= TASK TO CARRY OUT =
Going line by line through the records below, count those with the word "svnOk" and give only the count.

START RECORDS FOR THE EXERCISE

/-- FIRMWARE_IMAGE_DOWNLOAD and the FIRMWARE_COMMIT_* rows (R284, R285, R289, R292, R332, R334). A part of an image is
kept at its offset; slot 1 is not written; a bundle that fails verification is refused; an activation names the pending
slot, and a class-0 bundle activated at once stops fetching until the quiet point. A bundle whose security versions lie
below the fuse counts is refused by every commit and passed over at boot. It concludes that exec answers a next state,
with the effect of the command itself, under conditions on the state and the operands alone, for: firmwareImageDownload,
firmwareCommitReplace, firmwareCommitReplaceActivate, firmwareCommitActivate, firmwareCommitActivateNow, bundleSelect.
-/
def Obligations.FirmwareSlots : Prop :=
  ∀ (s : State) (fsn : BitVec 32) (c : Cmd),
    (s.m.running fsn.toNat 0 0x11 = some c → ∀ data,
      (4 * (c.cdw 10 + 1) % 4096 ≠ 0 → Completes (.firmwareImageDownload fsn data .ok) s fun t => Ended t c.fsn stField) ∧
      (4 * (c.cdw 10 + 1) % 4096 = 0 → 4 * c.cdw 11 % 4096 = 0 → 4 * c.cdw 11 + 4 * (c.cdw 10 + 1) ≤ 8388608 →
        Completes (.firmwareImageDownload fsn data .ok) s fun t => Ended t c.fsn stOk ∧
          (t.host.ctrls[c.ctrl]).download = (s.m.host.ctrls[c.ctrl]).download ++
            [(4 * c.cdw 11, padTo (4 * (c.cdw 10 + 1)) data)])) ∧
    (s.m.running fsn.toNat 0 0x10 = some c →
      (∀ b, c.dw 10 3 3 = 0 →
        (c.dw 10 0 3 = 1 ∨ 3 < c.dw 10 0 3 → Completes (.firmwareCommitReplace fsn b) s fun t =>
          Ended t c.fsn stFwSlot ∧ t.sec = s.m.sec) ∧
        (c.dw 10 0 3 = 2 → (∀ x, b = some x → s.m.verify x ≠ 0) → Completes (.firmwareCommitReplace fsn b) s fun t =>
          Ended t c.fsn stFwImage ∧ t.sec = s.m.sec) ∧
        (∀ x, b = some x → s.m.verify x = 0 → c.dw 10 0 3 = 2 → Completes (.firmwareCommitReplace fsn b) s fun t =>
          Ended t c.fsn stOk ∧ t.sec.flash.slot2 = some x ∧ t.sec.flash.slot3 = s.m.sec.flash.slot3 ∧
          t.sec.flash.pending = s.m.sec.flash.pending)) ∧
      (∀ x, c.dw 10 3 3 = 1 → s.m.verify x = 0 → c.dw 10 0 3 = 3 →
        Completes (.firmwareCommitReplaceActivate fsn (some x)) s fun t =>
          Ended t c.fsn stOk ∧ t.sec.flash.slot3 = some x ∧ t.sec.flash.pending = some (3, x.cls)) ∧
      (∀ x, c.dw 10 3 3 = 2 → s.m.slotBundle 2 = some x → s.m.verify x = 0 → c.dw 10 0 3 = 2 →
        Completes (.firmwareCommitActivate fsn) s fun t =>
          Ended t c.fsn stOk ∧ t.sec.flash.pending = some (2, x.cls) ∧ t.sec.active = s.m.sec.active) ∧
      (∀ x, c.dw 10 3 3 = 3 → s.m.slotBundle 2 = some x → s.m.verify x = 0 → c.dw 10 0 3 = 2 →
        (x.cls ≠ 0 → Completes (.firmwareCommitActivateNow fsn) s fun t =>
          Ended t c.fsn (Mach.classStatus x.cls) ∧ t.sec.flash.pending = some (2, x.cls)) ∧
        (x.cls = 0 → s.m.cmd.quiet = none → Completes (.firmwareCommitActivateNow fsn) s fun t =>
          t.cmd.quiet = some (c.fsn, 2) ∧ t.is QSQ_CTRL_FETCH_EN0 = false ∧ t.is QSQ_CTRL_FETCH_EN1 = false))) ∧
    ∀ b : Bundle,
      (s.m.svnOk b = true ↔
        s.m.sec.fuses.cfg ≤ b.svnCfg ∧ (b.patched = true → s.m.sec.fuses.patch ≤ b.svnPatch)) ∧
      (s.m.svnOk b = false → s.m.verify b ≠ 0 ∧
        (s.m.running fsn.toNat 0 0x10 = some c → c.dw 10 0 3 = 2 ∨ c.dw 10 0 3 = 3 →
          (c.dw 10 3 3 = 0 → Completes (.firmwareCommitReplace fsn (some b)) s fun t =>
            Ended t c.fsn stFwImage ∧ t.sec = s.m.sec) ∧
          (c.dw 10 3 3 = 1 → Completes (.firmwareCommitReplaceActivate fsn (some b)) s fun t =>
            Ended t c.fsn stFwImage ∧ t.sec = s.m.sec) ∧
          (s.m.slotBundle (c.dw 10 0 3) = some b →
            (c.dw 10 3 3 = 2 → Completes (.firmwareCommitActivate fsn) s fun t =>
              Ended t c.fsn stFwImage ∧ t.sec = s.m.sec) ∧
            (c.dw 10 3 3 = 3 → Completes (.firmwareCommitActivateNow fsn) s fun t =>
              Ended t c.fsn stFwImage ∧ t.sec = s.m.sec))) ∧
        ∀ slot, slot = 2 ∨ slot = 3 → s.m.slotBundle slot = some b → s.m.get RST_PHASE_PHASE = 5 →
          (∀ k, s.m.sec.flash.pending = some (slot, k) → Completes .bundleSelect s fun t =>
            t.get SEC_BOOT_SOURCE ≠ 0 ∧ t.is SEC_BOOT_PFAIL = true) ∧
          (s.m.sec.flash.pending = none → s.m.sec.flash.active = slot → Completes .bundleSelect s fun t =>
            t.sec.active = none ∧ t.is SEC_BOOT_AFAIL = true))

END RECORDS FOR THE EXERCISE

= FINAL ANSWER =
2